[PROBLEM TO WORK ON] Reproduce exactly the final portion of the data: every line from the one containing "def execVcmpleF64 (d" through the last line, inclusive.

[ENTRIES SHOWN]
-- ==== Sys2Proof/Machine/VectorFp.lean ====
section
/-! DEFINITION.
What every vector slot shares (R40, R62, R63, R133 to R136), and V.FP and V.FP64 (R138 to R148). -/

namespace Sys2Proof.Machine

/-! ### A vector slot -/

/-- The rounding mode of a slot: RM, or RMODE for DYN (R40, R139). -/
def slotRm (u : UnitSt) (lend : BitVec 8) : Rm := if lendRm lend = 5 then u.csr.rmode else lendRm lend

/-- The port entry of an operand that is read (R63). -/
def VOperand.port (o : VOperand) : BitVec 3 × BitVec 2 × BitVec 4 := (o.tile, o.dir, o.index)

/-- Two more cycles when an operand read is in the slow partition (R134). -/
def slowExtra (reads : List VOperand) : Nat := if reads.any VOperand.slow then 2 else 0

/-- What a vector slot adds to the issue record: the ports it reads, the flags it can raise and would raise, and its
latency, by which the step runs the port check (R64) and the check pass (R35). -/
def noteVector (s : State) (reads : List VOperand) (can raised : BitVec 5) (lat : Nat) : State :=
  s.setIssue { s.issue with ports := s.issue.ports ++ reads.map VOperand.port, canRaise := can, raised := raised, lat := lat }

/-- The checks every vector slot makes: reserved RM, misuse of the lend byte, the stall check. -/
def vectorChecks (s : State) (u : UnitSt) (misuse : Bool) (reads : List Dest) (writes : List (Dest × Nat)) : SlotResult :=
  firstFail [illegalIf u (decide (6 ≤ (lendRm s.issue.lend).toNat) || misuse), stallCheck u reads writes]

/-- A vector slot that computes a vector from tile operands: one pending entry with the flags (R79, R143). -/
def vectorSlot (misuse : Issue → Bool) (reads : Issue → List VOperand) (dest : Issue → VOperand) (lat : Nat)
    (can : BitVec 5) (f : Issue → UnitSt → BitVec 512 × BitVec 5) (s : State) : Host.Outcome State Fault Refusal :=
  let rs := reads s.issue
  let l := lat + slowExtra rs
  runSlot s
    (fun s u => vectorChecks s u (misuse s.issue) (rs.map VOperand.dest) [((dest s.issue).dest, l)])
    (fun s u =>
      let r := f s.issue u
      schedule (noteVector s rs can r.2 l) s.issue.me u (dest s.issue).dest r.1 l r.2)

/-- Operand fields with their lend bits. -/
def opD (is : Issue) (d : BitVec 8) : VOperand := vOperand d (lendTd is.lend)
def opA (is : Issue) (a : BitVec 8) : VOperand := vOperand a (lendTa is.lend)
def opB (is : Issue) (b : BitVec 8) : VOperand := vOperand b (lendTb is.lend)

/-! ### Lanes (R133, R143) -/

/-- What one lane of class 0x4 or 0x5 computes: format, lane width, rounding mode, the lanes of vd, va and vb. -/
abbrev LaneOp := Fmt → Nat → Rm → Nat → Nat → Nat → Nat × BitVec 5

/-- The format of a class 0x4 slot (R40). -/
def fmtOf (x : BitVec 2) : Fmt :=
  match x with
  | 0 => f32
  | 1 => f16
  | _ => bf16

/-- Every lane of a vector, with the flags of all lanes. -/
def lanes32 (f : Nat → BitVec 32 × BitVec 5) : BitVec 512 × BitVec 5 :=
  let rs := (List.range 16).map f
  (vec32 fun i => (rs.getD i (0, 0)).1, rs.foldl (fun acc x => acc ||| x.2) 0)

/-- Every 64-bit lane of a vector, with the flags of all lanes. -/
def lanes64 (f : Nat → BitVec 64 × BitVec 5) : BitVec 512 × BitVec 5 :=
  let rs := (List.range 8).map f
  (vec64 fun i => (rs.getD i (0, 0)).1, rs.foldl (fun acc x => acc ||| x.2) 0)

/-- An operation on every lane in a format of class 0x4, or in FP64. -/
def fpVec (wide : Bool) (fmt : Fmt) (op : LaneOp) (rm : Rm) (c a b : BitVec 512) : BitVec 512 × BitVec 5 :=
  if wide then
    lanes64 fun j => let r := op f64 64 rm (lane64 c j).toNat (lane64 a j).toNat (lane64 b j).toNat
                     (BitVec.ofNat 64 r.1, r.2)
  else
    lanes32 fun i => let r := op fmt 32 rm (lane32 c i).toNat (lane32 a i).toNat (lane32 b i).toNat
                     (BitVec.ofNat 32 r.1, r.2)

/-- A slot of class 0x4 (`wide` false) or 0x5: `useB` and `useD` say whether vb and vd are read. -/
def fpSlot (wide useB useD : Bool) (lat : Nat) (can : BitVec 5) (op : LaneOp) (d a b : BitVec 8) (s : State) :
    Host.Outcome State Fault Refusal :=
  vectorSlot
    (fun is => (if wide then lendFmt is.lend != 0 else lendFmt is.lend == 3) || (!useB && lendTb is.lend))
    (fun is => [opA is a] ++ (if useB then [opB is b] else []) ++ (if useD then [opD is d] else []))
    (fun is => opD is d) lat can
    (fun is u => fpVec wide (fmtOf (lendFmt is.lend)) op (slotRm u is.lend) (u.vec (opD is d)) (u.vec (opA is a))
      (if useB then u.vec (opB is b) else 0)) s

/-! ### The lane operations (R144 to R147) -/

def laneAdd : LaneOp := fun f _ rm _ a b => fpAdd f rm (unpack f a) (unpack f b)
def laneSub : LaneOp := fun f _ rm _ a b => fpSub f rm (unpack f a) (unpack f b)
def laneMul : LaneOp := fun f _ rm _ a b => fpMul f rm (unpack f a) (unpack f b)
def laneFma : LaneOp := fun f _ rm c a b => fpFma f rm false (unpack f c) (unpack f a) (unpack f b)
def laneFms : LaneOp := fun f _ rm c a b => fpFma f rm true (unpack f c) (unpack f a) (unpack f b)
def laneDiv : LaneOp := fun f _ rm _ a b => fpDiv f rm (unpack f a) (unpack f b)
def laneSqrt : LaneOp := fun f _ rm _ a _ => fpSqrt f rm (unpack f a)
def laneMin : LaneOp := fun f _ _ _ a b => fpMinMax f false (a % 2 ^ f.width) (b % 2 ^ f.width)
def laneMax : LaneOp := fun f _ _ _ a b => fpMinMax f true (a % 2 ^ f.width) (b % 2 ^ f.width)
/-- A comparison's lane: all ones or all zeros over the whole lane (R146). -/
def laneCmp (kind : Nat) : LaneOp := fun f w _ _ a b =>
  let r := fpCompare kind (unpack f a) (unpack f b)
  (if r.1 then 2 ^ w - 1 else 0, r.2)
def laneAbs : LaneOp := fun f _ _ _ a _ => (a % 2 ^ (f.width - 1), 0)
def laneNeg : LaneOp := fun f _ _ _ a _ => ((a % 2 ^ f.width + 2 ^ (f.width - 1)) % 2 ^ f.width, 0)
/-- VSEL moves the whole lane by the top bit of vd's lane. -/
def laneSel : LaneOp := fun _ w _ c a b => (if c / 2 ^ (w - 1) % 2 = 1 then a else b, 0)
def laneClass : LaneOp := fun f _ _ _ a _ => ((fpClass f (a % 2 ^ f.width)).toNat, 0)

/-- NV, OF, UF, NX. -/
def canArith : BitVec 5 := fNV ||| fOF ||| fUF ||| fNX

/-! ### V.FP (R59, R144 to R148) -/

/-- VADD (R144). -/
def execVadd (d a b : BitVec 8) (s : State) : Host.Outcome State Fault Refusal :=
  fpSlot false true false 4 canArith laneAdd d a b s

/-- VSUB (R144). -/
def execVsub (d a b : BitVec 8) (s : State) : Host.Outcome State Fault Refusal :=
  fpSlot false true false 4 canArith laneSub d a b s

/-- VMUL (R144). -/
def execVmul (d a b : BitVec 8) (s : State) : Host.Outcome State Fault Refusal :=
  fpSlot false true false 4 canArith laneMul d a b s

/-- VFMA (R144). -/
def execVfma (d a b : BitVec 8) (s : State) : Host.Outcome State Fault Refusal :=
  fpSlot false true true 5 canArith laneFma d a b s

/-- VFMS (R144). -/
def execVfms (d a b : BitVec 8) (s : State) : Host.Outcome State Fault Refusal :=
  fpSlot false true true 5 canArith laneFms d a b s

/-- VDIV (R144). -/
def execVdiv (d a b : BitVec 8) (s : State) : Host.Outcome State Fault Refusal :=
  fpSlot false true false 14 (canArith ||| fDZ) laneDiv d a b s

/-- VSQRT (R144). -/
def execVsqrt (d a : BitVec 8) (s : State) : Host.Outcome State Fault Refusal :=
  fpSlot false false false 14 (fNV ||| fNX) laneSqrt d a 0 s

/-- VMIN (R145). -/
def execVmin (d a b : BitVec 8) (s : State) : Host.Outcome State Fault Refusal :=
  fpSlot false true false 4 fNV laneMin d a b s

/-- VMAX (R145). -/
def execVmax (d a b : BitVec 8) (s : State) : Host.Outcome State Fault Refusal :=
  fpSlot false true false 4 fNV laneMax d a b s

/-- VCMPEQ (R146). -/
def execVcmpeq (d a b : BitVec 8) (s : State) : Host.Outcome State Fault Refusal :=
  fpSlot false true false 4 fNV (laneCmp 0) d a b s

/-- VCMPLT (R146). -/
def execVcmplt (d a b : BitVec 8) (s : State) : Host.Outcome State Fault Refusal :=
  fpSlot false true false 4 fNV (laneCmp 1) d a b s

/-- VCMPLE (R146). -/
def execVcmple (d a b : BitVec 8) (s : State) : Host.Outcome State Fault Refusal :=
  fpSlot false true false 4 fNV (laneCmp 2) d a b s

/-- VABS (R147). -/
def execVabs (d a : BitVec 8) (s : State) : Host.Outcome State Fault Refusal :=
  fpSlot false false false 2 0 laneAbs d a 0 s

/-- VNEG (R147). -/
def execVneg (d a : BitVec 8) (s : State) : Host.Outcome State Fault Refusal :=
  fpSlot false false false 2 0 laneNeg d a 0 s

/-- VSEL (R147). -/
def execVsel (d a b : BitVec 8) (s : State) : Host.Outcome State Fault Refusal :=
  fpSlot false true true 2 0 laneSel d a b s

/-- VCLASS (R147). -/
def execVclass (d a : BitVec 8) (s : State) : Host.Outcome State Fault Refusal :=
  fpSlot false false false 2 0 laneClass d a 0 s

/-! ### V.FP64 (R59, R144 to R147) -/

/-- VADD (R144) in FP64. -/
def execVaddF64 (d a b : BitVec 8) (s : State) : Host.Outcome State Fault Refusal :=
  fpSlot true true false 5 canArith laneAdd d a b s

/-- VSUB (R144) in FP64. -/
def execVsubF64 (d a b : BitVec 8) (s : State) : Host.Outcome State Fault Refusal :=
  fpSlot true true false 5 canArith laneSub d a b s

/-- VMUL (R144) in FP64. -/
def execVmulF64 (d a b : BitVec 8) (s : State) : Host.Outcome State Fault Refusal :=
  fpSlot true true false 5 canArith laneMul d a b s

/-- VFMA (R144) in FP64. -/
def execVfmaF64 (d a b : BitVec 8) (s : State) : Host.Outcome State Fault Refusal :=
  fpSlot true true true 6 canArith laneFma d a b s

/-- VFMS (R144) in FP64. -/
def execVfmsF64 (d a b : BitVec 8) (s : State) : Host.Outcome State Fault Refusal :=
  fpSlot true true true 6 canArith laneFms d a b s

/-- VDIV (R144) in FP64. -/
def execVdivF64 (d a b : BitVec 8) (s : State) : Host.Outcome State Fault Refusal :=
  fpSlot true true false 24 (canArith ||| fDZ) laneDiv d a b s

/-- VSQRT (R144) in FP64. -/
def execVsqrtF64 (d a : BitVec 8) (s : State) : Host.Outcome State Fault Refusal :=
  fpSlot true false false 24 (fNV ||| fNX) laneSqrt d a 0 s

/-- VMIN (R145) in FP64. -/
def execVminF64 (d a b : BitVec 8) (s : State) : Host.Outcome State Fault Refusal :=
  fpSlot true true false 5 fNV laneMin d a b s

/-- VMAX (R145) in FP64. -/
def execVmaxF64 (d a b : BitVec 8) (s : State) : Host.Outcome State Fault Refusal :=
  fpSlot true true false 5 fNV laneMax d a b s

/-- VCMPEQ (R146) in FP64. -/
def execVcmpeqF64 (d a b : BitVec 8) (s : State) : Host.Outcome State Fault Refusal :=
  fpSlot true true false 5 fNV (laneCmp 0) d a b s

/-- VCMPLT (R146) in FP64. -/
def execVcmpltF64 (d a b : BitVec 8) (s : State) : Host.Outcome State Fault Refusal :=
  fpSlot true true false 5 fNV (laneCmp 1) d a b s

/-- VCMPLE (R146) in FP64. -/
def execVcmpleF64 (d a b : BitVec 8) (s : State) : Host.Outcome State Fault Refusal :=
  fpSlot true true false 5 fNV (laneCmp 2) d a b s

/-- VABS (R147) in FP64. -/
def execVabsF64 (d a : BitVec 8) (s : State) : Host.Outcome State Fault Refusal :=
  fpSlot true false false 2 0 laneAbs d a 0 s

/-- VNEG (R147) in FP64. -/
def execVnegF64 (d a : BitVec 8) (s : State) : Host.Outcome State Fault Refusal :=
  fpSlot true false false 2 0 laneNeg d a 0 s

/-- VSEL (R147) in FP64. -/
def execVselF64 (d a b : BitVec 8) (s : State) : Host.Outcome State Fault Refusal :=
  fpSlot true true true 2 0 laneSel d a b s

/-- VCLASS (R147) in FP64. -/
def execVclassF64 (d a : BitVec 8) (s : State) : Host.Outcome State Fault Refusal :=
  fpSlot true false false 2 0 laneClass d a 0 s

end Sys2Proof.Machine
end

[WRITTEN REPLY]
def execVcmpleF64 (d a b : BitVec 8) (s : State) : Host.Outcome State Fault Refusal :=
  fpSlot true true false 5 fNV (laneCmp 2) d a b s

/-- VABS (R147) in FP64. -/
def execVabsF64 (d a : BitVec 8) (s : State) : Host.Outcome State Fault Refusal :=
  fpSlot true false false 2 0 laneAbs d a 0 s

/-- VNEG (R147) in FP64. -/
def execVnegF64 (d a : BitVec 8) (s : State) : Host.Outcome State Fault Refusal :=
  fpSlot true false false 2 0 laneNeg d a 0 s

/-- VSEL (R147) in FP64. -/
def execVselF64 (d a b : BitVec 8) (s : State) : Host.Outcome State Fault Refusal :=
  fpSlot true true true 2 0 laneSel d a b s

/-- VCLASS (R147) in FP64. -/
def execVclassF64 (d a : BitVec 8) (s : State) : Host.Outcome State Fault Refusal :=
  fpSlot true false false 2 0 laneClass d a 0 s

end Sys2Proof.Machine
end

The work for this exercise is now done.